This repository provides the official PyTorch implementation for the "Dropout Reduces Underfitting" paper, introducing novel "early dropout" and "late dropout" techniques. It targets researchers and practitioners in deep learning, particularly those working with vision transformers and convolutional networks, aiming to improve model performance by addressing both underfitting and overfitting.

How It Works

The project implements two distinct dropout strategies: "early dropout" is applied early in training to help underfitting models achieve lower training loss, while "late dropout" is applied later in training to enhance generalization and combat overfitting. This dual approach allows for more nuanced control over the training process and model convergence.

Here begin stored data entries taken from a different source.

/-! ## What registers do when they are written -/

/-- HIF, CMD and GLB: `v` is the word written, `s` the state after its fields took effect. -/
def State.effectHost (s : State) (base off : Nat) (v : Word) (who : Writer) : State :=
  if base = R.HIF_RING_ENABLE 0 then
    let w := indexAt base 8 off
    (List.range 64).foldl (fun s i =>
      let r := 64 * w + i
      s.enableBit (.ringEnable r) (v.getLsbD i) (s.bit off i) off who (fun s => s.ringStop r) fun s => s) s
  else if base = R.HIF_CQ_CFG 0 then
    let c := indexAt base 0x20 off
    s.enableBit (.cqEnable c) (F.HIF_CQ_CFG_ENABLE.get v == 1) (s.cqOn c) off who (fun s => s.cqClear c off who) fun s => s
  else if base = R.HIF_LINK_CTRL then
    if F.HIF_LINK_CTRL_RETRAIN.get v = 1 then s.setFld off F.HIF_LINK_CTRL_RETRAIN 1 else s
  else if base = R.CMD_CTRL then
    if F.CMD_CTRL_CACHE_FLUSH.get v = 1 then (execCacheFlush s).orElse s else s
  else if base = R.CMD_PEG_ASSIGN then
    if F.CMD_PEG_ASSIGN_GO.get v = 1 then
      (execPegAssign (BitVec.ofNat 16 (F.CMD_PEG_ASSIGN_FIRST.get v)) (BitVec.ofNat 16 (F.CMD_PEG_ASSIGN_COUNT.get v))
        (BitVec.ofNat 12 (F.CMD_PEG_ASSIGN_DOMAIN.get v)) s).orElse s
    else s
  else if base = R.GLB_CTRL then
    s.enableBit .fwdEnable (F.GLB_CTRL_FWD_ENABLE.get v == 1) (s.flag off F.GLB_CTRL_FWD_ENABLE) off who
      (fun s => s.setFld off F.GLB_CTRL_FWD_ENABLE 0) fun s => s
  else s

/-- CFG: a commit of a set that none may name is refused at once; a discard of set 0x30, or of a set whose commit is being checked,
is ignored (spec/16 R424, R427). -/
def State.effectCfg (s : State) (base off : Nat) (v : Word) (who : Writer) : State :=
  if base = R.CFG_COMMIT ∧ F.CFG_COMMIT_GO.get v = 1 then
    let set := F.CFG_COMMIT_SET.get v
    if setCommits set then (s.setFld off F.CFG_COMMIT_GO 1).askCommit set who.source who.domain 0
    else (s.commitResult set 0x10 0 who.source who.domain).commitBusy
  else if base = R.CFG_DISCARD ∧ F.CFG_DISCARD_GO.get v = 1 then
    let set := F.CFG_DISCARD_SET.get v
    let busy : Bool := match s.cfg.checks with
      | k :: _ => k.kind == .commit set
      | [] => false
    if setCommits set = false ∨ busy then s else s.discardSet set
  else s

/-- PWR, TIM, LDG and CNT. -/
def State.effectCentral (s : State) (base off : Nat) (old v : Word) : State :=
  if base = R.PWR_BAY_CTRL 0 then s.tolWritten (indexAt base 8 off)
  else if base = R.TIM_CTRL then
    let s := if F.TIM_CTRL_SOURCE.get old = F.TIM_CTRL_SOURCE.get (s.rd off) then s else s.sourceChanged
    if F.TIM_CTRL_ENABLE.get old = 1 ∧ F.TIM_CTRL_ENABLE.get v = 0 ∧ F.TIM_CTRL_SOURCE.get v = 0 then
      State.parentLost { s with tim.foreign := [] }
    else s
  else if base = R.TIM_PORT_CFG 0 then
    let p := indexAt base 0x20 off
    if F.TIM_PORT_CFG_PTP.get old = 1 ∧ F.TIM_PORT_CFG_PTP.get v = 0 then s.timPortDown p
    else if F.TIM_PORT_CFG_MASTER_ONLY.get old = 0 ∧ F.TIM_PORT_CFG_MASTER_ONLY.get v = 1 then
      let s : State := { s with tim.foreign := s.tim.foreign.filter fun f => f.port != p }
      if s.tim.parent.isSome ∧ s.tim.parentPort = p then s.parentLost else s
    else s
  else if base = R.TIM_SET_NS then if F.TIM_SET_NS_GO.get v = 1 then s.timSet else s
  else if base = R.LDG_CTRL then if F.LDG_CTRL_COMMIT.get v = 1 then (execLedgerCommitRequest s).orElse s else s
  else if base = R.CNT_SNAP ∧ F.CNT_SNAP_GO.get v = 1 then
    let notify := F.CNT_SNAP_NOTIFY.get v == 1
    match F.CNT_SNAP_MODE.get v with
    | 0 => s.snapNow notify
    | 1 => s.snapAt notify (s.rd R.CNT_SNAP_TIME)
    | 2 => s.snapEvery notify (s.rd R.CNT_SNAP_TIME) (F.CNT_SNAP_PERIOD_MS.get v)
    | _ => s.snapStop
  else if base = R.CNT_CLEAR ∧ F.CNT_CLEAR_GO.get v = 1 then s.counterClear (F.CNT_CLEAR_BLOCK.get v)
  else if base = R.CNT_COPY_CTRL ∧ F.CNT_COPY_CTRL_GO.get v = 1 then
    s.counterCopy (s.rd R.CNT_COPY) (F.CNT_COPY_CTRL_FIRST.get v) (F.CNT_COPY_CTRL_COUNT.get v)
  else s

/-- A change of a pair's breakout mode loads the factory latencies of its ports (spec/12 R353). -/
def State.modeChanged (s : State) (f : Nat) : State :=
  (List.range 8).foldl (fun s u => s.wr (R.TIM_PORT_LAT (8 * f + u)) (Config.factoryLatency (8 * f + u) (s.pairMode f))) s

/-- PRT, SWC, BSN, TEN and MEM. -/
def State.effectFabric (s : State) (base off : Nat) (old v : Word) (who : Writer) : State :=
  if base = R.PRT_PAIR_CFG 0 then if s.rd off = old then s else s.modeChanged (indexAt base 0x1000 off)
  else if base = R.PRT_PORT_CTRL 0 0 then
    let p := prtSlotOf off
    s.enableBit (.portEnable p) (F.PRT_PORT_CTRL_ENABLE.get v == 1) (s.portEnabled p) off who
      (fun s => s.portOff p 6 false) fun s => s.portRetry p
  else if base = R.SWC_CTRL then s.ageSafePoint
  else if base = R.BSN_CTRL 0 then
    let e := indexAt base 0x40000 off
    s.enableBit (.bsnEnable e) (F.BSN_CTRL_ENABLE.get v == 1) (s.flag off F.BSN_CTRL_ENABLE) off who
      (fun s => s.basinOff e) fun s => s
  else if base = R.BSN_ABORT 0 then
    if F.BSN_ABORT_GO.get v = 1 then
      (execBasinAbort (Fin.ofNat 8 (indexAt base 0x40000 off)) (Fin.ofNat 1024 (F.BSN_ABORT_SLOT.get v)) s).orElse s
    else s
  else if base = R.TEN_ASSIGN 0 then
    if F.TEN_ASSIGN_GO.get v = 1 then
      let b (f : Fld) : BitVec 5 := BitVec.ofNat 5 (f.get v)
      (execTenonAssign (Fin.ofNat 4 (indexAt base 0x100000 off)) ⟨b F.TEN_ASSIGN_FIRST_ROW, b F.TEN_ASSIGN_LAST_ROW,
        b F.TEN_ASSIGN_FIRST_COL, b F.TEN_ASSIGN_LAST_COL⟩ (BitVec.ofNat 12 (F.TEN_ASSIGN_DOMAIN.get v)) s).orElse s
    else s
  else if base = R.MEM_CTRL then
    s.enableBit .areasEnable (F.MEM_CTRL_AREAS_ENABLE.get v == 1) (s.flag off F.MEM_CTRL_AREAS_ENABLE) off who
      (fun s => s.setFld off F.MEM_CTRL_AREAS_ENABLE 0) fun s => s
  else s

/-- A write of the OPT block acts at once, or, while the engine's optical group is not active, at its next wake (spec/14 R385). -/
def State.opticWrite (s : State) (e off : Nat) (v : Word) (act : State → State) : State :=
  if s.bayActive (opticBay e) then act s else { s with cfg.pendingL := s.cfg.pendingL ++ [(off, v)] }

/-- SPL_FLIP.GO: the check waits for those before it. -/
def State.flipGo (s : State) (who : Writer) : State :=
  (s.setFld R.SPL_FLIP F.SPL_FLIP_GO 1).pushCheck
    { kind := .splFlip, captured := [(R.SPL_FLIP_TIME, s.rd R.SPL_FLIP_TIME)], offset := R.SPL_FLIP, source := who.source,
      domain := who.domain }

/-- SPL and OPT. -/
def State.effectOptics (s : State) (base off : Nat) (old v : Word) (who : Writer) : State :=
  if base = R.SPL_CTRL then
    if F.SPL_CTRL_ENABLE.get old = F.SPL_CTRL_ENABLE.get v then s
    else if F.SPL_CTRL_ENABLE.get v = 1 then s.splEnable else s.splDisable
  else if base = R.SPL_REQ_A then if F.SPL_REQ_A_GO.get v = 1 then s.splGo (s.rd off) else s
  else if base = R.SPL_FLIP then if F.SPL_FLIP_GO.get v = 1 then s.flipGo who else s
  else if base = R.OPT_CTRL 0 then
    let e := indexAt base 0x8000 off
    if F.OPT_CTRL_RELOCK.get v = 1 then s.opticWrite e off v fun s => s.relockEngine e else s
  else if base = R.OPT_MEASURE 0 then
    let e := indexAt base 0x8000 off
    if F.OPT_MEASURE_GO.get v = 1 then s.opticWrite e off v fun s => s.measureStart e else s
  else if base = R.OPT_LANE_CLEAR 0 then
    let e := indexAt base 0x8000 off
    if v = 0 then s else s.opticWrite e off v fun s => s.clearLanes e v
  else s

/-- PLN and SIL. -/
def State.effectPlane (s : State) (base off : Nat) (v : Word) (refused : Bool) : State :=
  if base = R.PLN_PROMOTE then
    if F.PLN_PROMOTE_GO.get v = 1 then s.promotion (F.PLN_PROMOTE_FORCE.get v == 1) else s
  else if base = R.PLN_FLIP then
    if F.PLN_FLIP_GO.get v = 1 then s.startFlip (F.PLN_FLIP_KIND.get v) (F.PLN_FLIP_FROM_EPOCH.get v) else s
  else if base = R.PLN_FENCE_REQ then
    if F.PLN_FENCE_REQ_GO.get v = 1 then s.fenceAsk v (s.rd R.PLN_FENCE_TARGET) else s
  else if base = R.PLN_FENCE_CONFIRM then
    if F.PLN_FENCE_CONFIRM_GO.get v = 1 then
      s.fenceDecide (F.PLN_FENCE_CONFIRM_CANCEL.get v == 1) (F.PLN_FENCE_CONFIRM_TICKET.get v)
    else s
  else if base = R.SIL_INJECT then
    if F.SIL_INJECT_GO.get v = 1 ∧ refused = false then
      s.injectStart (F.SIL_INJECT_GROUP.get v) (F.SIL_INJECT_BIT.get v) (F.SIL_INJECT_PULSES.get v)
    else s
  else if base = R.SIL_OVR 0 then
    let g := indexAt base 8 off
    s.setBit (R.SIL_OVR_SUMMARY (g / 64)) (g % 64) (s.rd off != 0)
  else s

/-- What a register does when it is written. -/
def State.writeEffect (s : State) (base off : Nat) (old v : Word) (refused : Bool) (who : Writer) : State :=
  if off < R.CFG_COMMIT then s.effectHost base off v who
  else if off < R.PWR_STATUS then s.effectCfg base off v who
  else if off < R.PRT_PAIR_CFG 0 then
    if base = R.TIM_SET_NS ∧ refused then s else s.effectCentral base off old v
  else if off < R.SPL_CTRL then s.effectFabric base off old v who
  else if off < R.MEM_CTRL then s.effectOptics base off old v who
  else if off < R.PLN_CFG then s.effectFabric base off old v who
  else s.effectPlane base off v refused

Quick Start & Requirements

  • Install: Follow instructions in INSTALL.md.
  • Prerequisites: PyTorch, timm library, ConvNeXt codebase. Training commands suggest multi-node (4 nodes, 8 GPUs each) or single-machine (8 GPUs) setups.
  • Resources: Requires significant GPU resources for training.
  • Links: INSTALL.md (link not provided in README), timm library, ConvNeXt codebase.

Highlighted Details

  • Achieves state-of-the-art results on ImageNet-1K for various models including ViT, Mixer, and ConvNeXt.
  • Demonstrates performance gains with both "basic" and "improved" training recipes.
  • Provides example commands for training and evaluation on both multi-node and single-machine configurations.
  • Codebase built upon the established timm and ConvNeXt libraries.

Maintenance & Community

  • Authors are affiliated with Meta AI, UC Berkeley, and MBZUAI.
  • No explicit community links (Discord, Slack) or roadmap are provided in the README.

Licensing & Compatibility

  • License: CC-BY-NC 4.0 (Creative Commons Attribution-NonCommercial 4.0 International).
  • Restrictions: Non-commercial use only. Compatibility with closed-source projects is restricted due to the NC clause.

Limitations & Caveats

The CC-BY-NC 4.0 license strictly prohibits commercial use, limiting adoption for many industry applications. The README also implies significant computational resources are needed for training, potentially posing a barrier for users without access to large GPU clusters.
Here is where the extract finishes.